The consensus of those tech entrepreneurs who belong to two sectors is coalescing around Trump, and will be able to do so even more thanks to Vance’s decisive support. On one side, the technological complex most rooted in the military and geostrategic field, as Musk with Starlink and Thiel with Palantir testify. On the otherventure capitalists who invest in start-ups seeing in the return to power of the Republicans the possibility of attacking the hegemony, considered oligopolistic, of the digital giants, from Meta to Microsoft. Interesting is the commentary on Vance by the Australian Financial Review which in fact underlined that “Vance praised the Biden administration’s enforcement of technology-focused antitrust rules, particularly the chair of the Federal Trade Commission, Lina Khan”.
Tech is no longer the exclusive hunting ground of the Dems
Big Tech, an oligopolistic and thought to be structurally designed to help the Democratic Party, is seen as a rival that must be taken down. It is no coincidence that after the Butler attack, Trump was compared by Musk to Theodore Roosevelt, a president who made the dichotomy between a healthy small business to be defended and monopolies to be dismantled the center of his consensus. And, continues the Afr, “while Senator Vance’s criticisms of the big tech players may irritate some in the sector, they are similar to the sentiments expressed by the smaller ones.
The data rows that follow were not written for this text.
-- ==== Sys2Proof/Machine/Dispatch.lean ====
section
/-! DEFINITION. exec: one arm per constructor of Instr, each one call of its meaning. -/

namespace Sys2Proof.Machine

def exec (i : Instr) (s : State) : Host.Outcome State Fault Refusal :=
  match i with
  | .cbw r => Sys2Proof.Machine.execCbw r s
  | .csw r => Sys2Proof.Machine.execCsw r s
  | .readCommand enc cmd shape => Sys2Proof.Machine.execReadCommand enc cmd shape s
  | .writeCommand enc cmd shape value extra => Sys2Proof.Machine.execWriteCommand enc cmd shape value extra s
  | .writeCommandRaw cmd data => Sys2Proof.Machine.execWriteCommandRaw cmd data s
  | .btfeReserved e => Sys2Proof.Machine.execBtfeReserved e s
  | .matrixInit => Sys2Proof.Machine.execMatrixInit s
  | .lookUp x y => Sys2Proof.Machine.execLookUp x y s
  | .ditherAndPack w h => Sys2Proof.Machine.execDitherAndPack w h s
  | .odppReserved => Sys2Proof.Machine.execOdppReserved s
  | .fetchTag => Sys2Proof.Machine.execFetchTag s
  | .encodeValue shape enc value => Sys2Proof.Machine.execEncodeValue shape enc value s
  | .decodeValue shape enc buf => Sys2Proof.Machine.execDecodeValue shape enc buf s
  | .statusHandshake => Sys2Proof.Machine.execStatusHandshake s

end Sys2Proof.Machine
end

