-- ==== Sys2Proof/Certificates/Slice0/Obligations.lean ====
section
/-! DEFINITION. The statements for the provers. Each docstring names the rules of spec/ the statement formalises. Where a
statement gives the next state as `s` with fields replaced, that is its frame: every field not named is unchanged. -/

open Sys2Proof Sys2Proof.Machine Sys2Proof.Safety

/-! ### Reset, invariants -/

/-- The values the spec gives for reset (R38, R244): TAGCTR 1, PHASE IDLE, FAULT, CSW_VALID, ERR_* 0, MATRIX_READY, PIX,
ODPP_BUSY 0, nothing in THRESH. -/
def Obligations.ResetLeavesTheStatedValues : Prop :=
  State.reset.tagctr = 1 ∧ State.reset.cur.btfe.phase = .idle ∧ State.reset.cur.btfe.fault = false ∧
    State.reset.cur.btfe.cswValid = false ∧ State.reset.cur.btfe.errKind = 0 ∧ State.reset.cur.btfe.errSub = 0 ∧
    State.reset.cur.btfe.errPhase = 0 ∧ State.reset.odpp.matrixReady = false ∧ State.reset.odpp.pix = 0 ∧
    State.reset.odpp.busy = false ∧ ∀ a, Memory.read State.reset.odpp.thresh a = none

/-- The invariant holds after reset. -/
def Obligations.ResetMeetsTheInvariant : Prop := StateInv State.reset

/-- Every step keeps the invariant: legal error register, wrapper and buffers of the operation in progress, CSW registers
latched together, table immutable, memories canonical, PIX inside the frame (R28, R29, R31, R33, R63, R95, R213, R218). -/
def Obligations.StepKeepsTheInvariant : Prop :=
  ∀ s t, StateInv s → step s = .next t → StateInv t

/-- R64, R65, R66, R75, R83: who writes the ODPP's memories. GRAY changes only where the requester hands a frame over;
THRESH only by the first MATRIX_INIT or by global reset; PACKED only while the ODPP is busy or where a DITHER_AND_PACK
arrives. -/
def Obligations.MemoriesAreWrittenOnlyByTheirOwners : Prop :=
  ∀ s t, step s = .next t →
    (t.odpp.gray = s.odpp.gray ∨ ∃ g rest, s.inbox = .loadGray g :: rest) ∧
    (t.odpp.thresh = s.odpp.thresh ∨
      (s.odpp.matrixReady = false ∧ ∃ q rest, s.inbox = .odppRequest q :: rest ∧ decode (.odpp q) = .ok .matrixInit) ∨
      ∃ rest, s.inbox = .globalReset :: rest) ∧
    (t.odpp.packed = s.odpp.packed ∨ s.odpp.busy = true ∨
      ∃ q rest w h, s.inbox = .odppRequest q :: rest ∧ decode (.odpp q) = .ok (.ditherAndPack w h))

/-! ### Encodings -/

/-- Decoding what the encoder writes gives the instruction back, for every well-formed instruction that has an encoding
and every value of its operands (R90 to R107), whatever CBW_SIGNATURE is. -/
def Obligations.DecodeOfEncodeIsTheInstruction : Prop :=
  ∀ sig i e, i.wellFormed sig = true → encode i = some e → decode e = .ok i

/-- The other direction: a wire record that decodes is what the encoder writes for it, and a request that decodes has the
head the encoder writes, so that no head has two meanings (R94, R98, R105, R106). -/
def Obligations.EncodeOfDecodeKeepsTheWord : Prop :=
  (∀ b i, decodeWire b = .ok i → encode i = some (.wire b)) ∧
    (∀ q i, decodeBtfe q = .ok i → ∃ q', encode i = some (.btfe q') ∧ q'.head = q.head) ∧
    (∀ q i, decodeOdpp q = .ok i → ∃ q', encode i = some (.odpp q') ∧ q'.head = q.head)

/-- Illegal heads (R105, R106, R108): at the BTFE port a head of 8 or more is rejected for its reserved bits, 6 for ENC = 1
with WRITE_COMMAND_RAW, 3 and 7 are the reserved code; at the ODPP port 4 or more is rejected and 3 is the reserved code. -/
def Obligations.IllegalHeadsAreRejectedByName : Prop :=
  (∀ q : BtfeRequest,
    if 8 ≤ q.head.toNat then decodeBtfe q = .error .reservedHeadBits
    else if q.head.toNat = 6 then decodeBtfe q = .error .encWithRaw
    else if q.head.toNat % 4 = 3 then decodeBtfe q = .ok (.btfeReserved (decide (q.head.toNat = 7)))
    else ∃ i, decodeBtfe q = .ok i) ∧
  ∀ q : OdppRequest,
    if 4 ≤ q.head.toNat then decodeOdpp q = .error .reservedHeadBits
    else if q.head.toNat = 3 then decodeOdpp q = .ok .odppReserved
    else ∃ i, decodeOdpp q = .ok i

/-- A few words written out from the spec decode to what they stand for: B1 of 95_test_vectors.md, C2, and one head for
each request code of either port, the reserved codes among them (R92, R97, R105, R106, R108). -/
def Obligations.WordsOfTheSpecDecode : Prop :=
  decode (.wire [0x55, 0x53, 0x42, 0x43, 0x01, 0x00, 0x00, 0x00, 0x04, 0x00, 0x00, 0x00, 0x80, 0x00, 0x10,
    0x00, 0x01, 0x02, 0x03, 0x04, 0x05, 0x06, 0x07, 0x08, 0x09, 0x0A, 0x0B, 0x0C, 0x0D, 0x0E, 0x0F]) =
    .ok (.cbw ⟨⟨0x55, 0x53, 0x42, 0x43⟩, 1, 4, 0x80, 0, 16,
      [0x00, 0x01, 0x02, 0x03, 0x04, 0x05, 0x06, 0x07, 0x08, 0x09, 0x0A, 0x0B, 0x0C, 0x0D, 0x0E, 0x0F]⟩) ∧
  decode (.wire [0x55, 0x53, 0x42, 0x53, 0xEF, 0xBE, 0xAD, 0xDE, 0x05, 0x00, 0x00, 0x00, 0x01]) =
    .ok (.csw ⟨⟨0x55, 0x53, 0x42, 0x53⟩, 0xDEADBEEF, 5, 1⟩) ∧
  (∀ cmd shape, decode (.btfe ⟨0b00000100, cmd, shape, [], []⟩) = .ok (.readCommand .le cmd shape)) ∧
  (∀ cmd shape value extra,
    decode (.btfe ⟨0b00000001, cmd, shape, value, extra⟩) = .ok (.writeCommand .be cmd shape value extra)) ∧
  (∀ cmd data, decode (.btfe ⟨0b00000010, cmd, [], [], data⟩) = .ok (.writeCommandRaw cmd data)) ∧
  (∀ cmd shape value extra, decode (.btfe ⟨0b00000011, cmd, shape, value, extra⟩) = .ok (.btfeReserved false)) ∧
  (∀ w h x y, decode (.odpp ⟨0b00000000, w, h, x, y⟩) = .ok .matrixInit) ∧
  (∀ x y, decode (.odpp ⟨0b00000001, 0, 0, x, y⟩) = .ok (.lookUp x y)) ∧
  (∀ w h, decode (.odpp ⟨0b00000010, w, h, 0, 0⟩) = .ok (.ditherAndPack w h)) ∧
  (∀ w h x y, decode (.odpp ⟨0b00000011, w, h, x, y⟩) = .ok .odppReserved)

/-- R92 with `le32` of R11 spelled out: the 31 bytes of a command wrapper, each from the bits it is taken from. -/
def Obligations.CommandWrapperBytes : Prop :=
  ∀ (sig : Quad) (tag xlen : Word) (dir : Bool) (cmd : List Byte), cmd.length = 16 →
    encodeCbw sig tag xlen dir cmd =
      [sig.b0, sig.b1, sig.b2, sig.b3,
        tag.extractLsb' 0 8, tag.extractLsb' 8 8, tag.extractLsb' 16 8, tag.extractLsb' 24 8,
        xlen.extractLsb' 0 8, xlen.extractLsb' 8 8, xlen.extractLsb' 16 8, xlen.extractLsb' 24 8,
        if dir then 0x80 else 0x00, 0x00, 0x10] ++ cmd ∧
      (encodeCbw sig tag xlen dir cmd).length = 31

/-- R94: decoding a just-encoded command wrapper gives every field back, and re-encoding the fields of any 31 bytes gives
those bytes. R95: a wrapper as the engine encodes it is well-formed, the tag 0 included, and one with another signature is
not. -/
def Obligations.CommandWrapperRoundTrip : Prop :=
  (∀ (sig : Quad) (tag xlen : Word) (dir : Bool) (cmd : List Byte), cmd.length = 16 →
    cbwFields (encodeCbw sig tag xlen dir cmd) = ⟨sig, tag, xlen, if dir then 0x80 else 0x00, 0, 16, cmd⟩) ∧
  (∀ b : List Byte, b.length = 31 → cbwBytes (cbwFields b) = b) ∧
  (∀ (sig : Quad) (tag xlen : Word) (dir : Bool) (cmd : List Byte), cmd.length = 16 →
    (cbwFields (encodeCbw sig tag xlen dir cmd)).wellFormed sig = true) ∧
  ∀ (sig : Quad) (r : CbwRecord), r.signature ≠ sig → r.wellFormed sig = false
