-- ==== Sys2Proof/Tests/Slice0.lean ====
section
/-! SUPPORT. The model's own tests: ill-formed terms, words written out from the spec, single steps with the results of
spec/95_test_vectors.md, and for every statement with hypotheses a concrete case that meets them. -/

namespace Sys2Proof.Tests

open Sys2Proof.Machine Sys2Proof.Safety

/-! ### Small states -/

/-- `cmdA` of 95_test_vectors.md. -/
def cmdA : List Byte := [0xA0, 0xA1, 0xA2, 0xA3, 0xA4, 0xA5, 0xA6, 0xA7, 0xA8, 0xA9, 0xAA, 0xAB, 0xAC, 0xAD, 0xAE, 0xAF]

/-- `cmd0` of 95_test_vectors.md. -/
def cmd0 : List Byte := [0x00, 0x01, 0x02, 0x03, 0x04, 0x05, 0x06, 0x07, 0x08, 0x09, 0x0A, 0x0B, 0x0C, 0x0D, 0x0E, 0x0F]

/-- CBW_SIGNATURE of the machine after reset. -/
def sigC : Quad := ⟨0x55, 0x53, 0x42, 0x43⟩

/-- C1 of 95_test_vectors.md as a record. -/
def c1 : CswRecord := ⟨⟨0x55, 0x53, 0x42, 0x53⟩, 1, 0, 0⟩

/-- C2 of 95_test_vectors.md as a record. -/
def c2 : CswRecord := ⟨⟨0x55, 0x53, 0x42, 0x53⟩, 0xDEADBEEF, 5, 1⟩

/-- The wrapper of an operation of 4 bytes with tag 1 and command cmdA. -/
def w4 (dir : Bool) : List Byte := encodeCbw ⟨0x55, 0x53, 0x42, 0x43⟩ 1 4 dir cmdA

/-- An engine in phase p of a 4-byte operation with tag 1, its environment's answers given. -/
def mid (p : Phase) (dir : Bool) (o : List OutAnswer) (i : List InAnswer) (c : List ClearAnswer) : State :=
  { State.reset with
    tagctr := 2
    cur :=
      { btfe :=
          { State.reset.cur.btfe with
            cmd := cmdA, xlen := 4, dir := dir, tag := 1, phase := p, cbwbuf := w4 dir
            dbuf := [0x00, 0x12, 0x34, 0x56], shape := [4], enc := .be, value := [0x00123456] }
        port := ⟨o, i, c, [], []⟩ } }

/-- A state with its outside events replaced. -/
def events (s : State) (e : List Input) : State := { s with inbox := e }

/-- The engine after a ProtocolError in DATA_IN. -/
def faulted : State :=
  State.reset.withCur (State.reset.cur.withBtfe
    { State.reset.cur.btfe with fault := true, errKind := 2, errPhase := 3 })

/-- Reset with one BTFE configuration field changed. -/
def configured (c : BtfeConfig) (s : State) : State := s.withCur (s.cur.withBtfe { s.cur.btfe with cfg := c })

/-- The ODPP with T2 in place and the first row of vector H1 in GRAY. -/
def ready : State :=
  State.reset.withOdpp
    { State.reset.odpp with
      matrixReady := true
      thresh := [(0, 0), (1, 128), (2, 192), (3, 64)]
      gray := [(0, 0), (1, 255), (2, 100), (3, 200), (4, 128), (5, 129), (6, 64), (7, 65)] }

/-- An ODPP with T2 as a ROM table. -/
def withRom : State :=
  State.reset.withOdpp { State.reset.odpp with cfg := { odppDefault with rom := true } }

/-- The ODPP at a pixel of H1. -/
def running (p : BitVec 64) : State :=
  ready.withOdpp { ready.odpp with width := 8, height := 1, pix := p, busy := true, packed := [(0, 0)] }

/-! ### WellFormed: one ill-formed term for each check -/

theorem test_wf_cbw_signature : (Instr.cbw ⟨⟨0x55, 0x53, 0x42, 0x53⟩, 1, 4, 0x80, 0, 16, cmdA⟩).wellFormed sigC = false := by decide
theorem test_wf_cbw_accepts : (Instr.cbw ⟨⟨0x55, 0x53, 0x42, 0x43⟩, 0, 4, 0x80, 0, 16, cmdA⟩).wellFormed sigC = true := by decide
theorem test_wf_cbw_flags : (Instr.cbw ⟨⟨0x55, 0x53, 0x42, 0x43⟩, 1, 4, 0x81, 0, 16, cmdA⟩).wellFormed sigC = false := by decide
theorem test_wf_cbw_lun : (Instr.cbw ⟨⟨0x55, 0x53, 0x42, 0x43⟩, 1, 4, 0x80, 1, 16, cmdA⟩).wellFormed sigC = false := by decide
theorem test_wf_cbw_length : (Instr.cbw ⟨⟨0x55, 0x53, 0x42, 0x43⟩, 1, 4, 0x80, 0, 15, cmdA⟩).wellFormed sigC = false := by decide
theorem test_wf_cbw_command : (Instr.cbw ⟨⟨0x55, 0x53, 0x42, 0x43⟩, 1, 4, 0x80, 0, 16, []⟩).wellFormed sigC = false := by decide
theorem test_wf_read_command : (Instr.readCommand .be (cmdA.take 15) [4]).wellFormed sigC = false := by decide
theorem test_wf_read_shape : (Instr.readCommand .be cmdA [4, 0]).wellFormed sigC = false := by decide
theorem test_wf_write_command : (Instr.writeCommand .be (cmdA.take 15) [4] [0] []).wellFormed sigC = false := by decide
theorem test_wf_write_shape : (Instr.writeCommand .be cmdA [0] [0] []).wellFormed sigC = false := by decide
theorem test_wf_write_value : (Instr.writeCommand .be cmdA [1] [256] []).wellFormed sigC = false := by decide
theorem test_wf_write_count : (Instr.writeCommand .be cmdA [1] [1, 2] []).wellFormed sigC = false := by decide
theorem test_wf_raw_command : (Instr.writeCommandRaw (cmdA ++ [0]) []).wellFormed sigC = false := by decide
theorem test_wf_encode_shape : (Instr.encodeValue [0] .le [0]).wellFormed sigC = false := by decide
theorem test_wf_encode_value : (Instr.encodeValue [2] .le [0x10000]).wellFormed sigC = false := by decide
theorem test_wf_decode_shape : (Instr.decodeValue [0, 4] .le []).wellFormed sigC = false := by decide
theorem test_wf_accepts : (Instr.writeCommand .le cmdA [1, 2] [255, 0xFFFF] [7]).wellFormed sigC = true := by decide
Startups and venture capitalists have long complained that the size and power of the big tech players have made it difficult for small companies to compete”. In short, there will be a Trump-Vance duo for all the components of this Janus Bifrons that represents the galaxy of pro-Republican tech financiers. The Dems have been warned: innovation is no longer their exclusive hunting ground.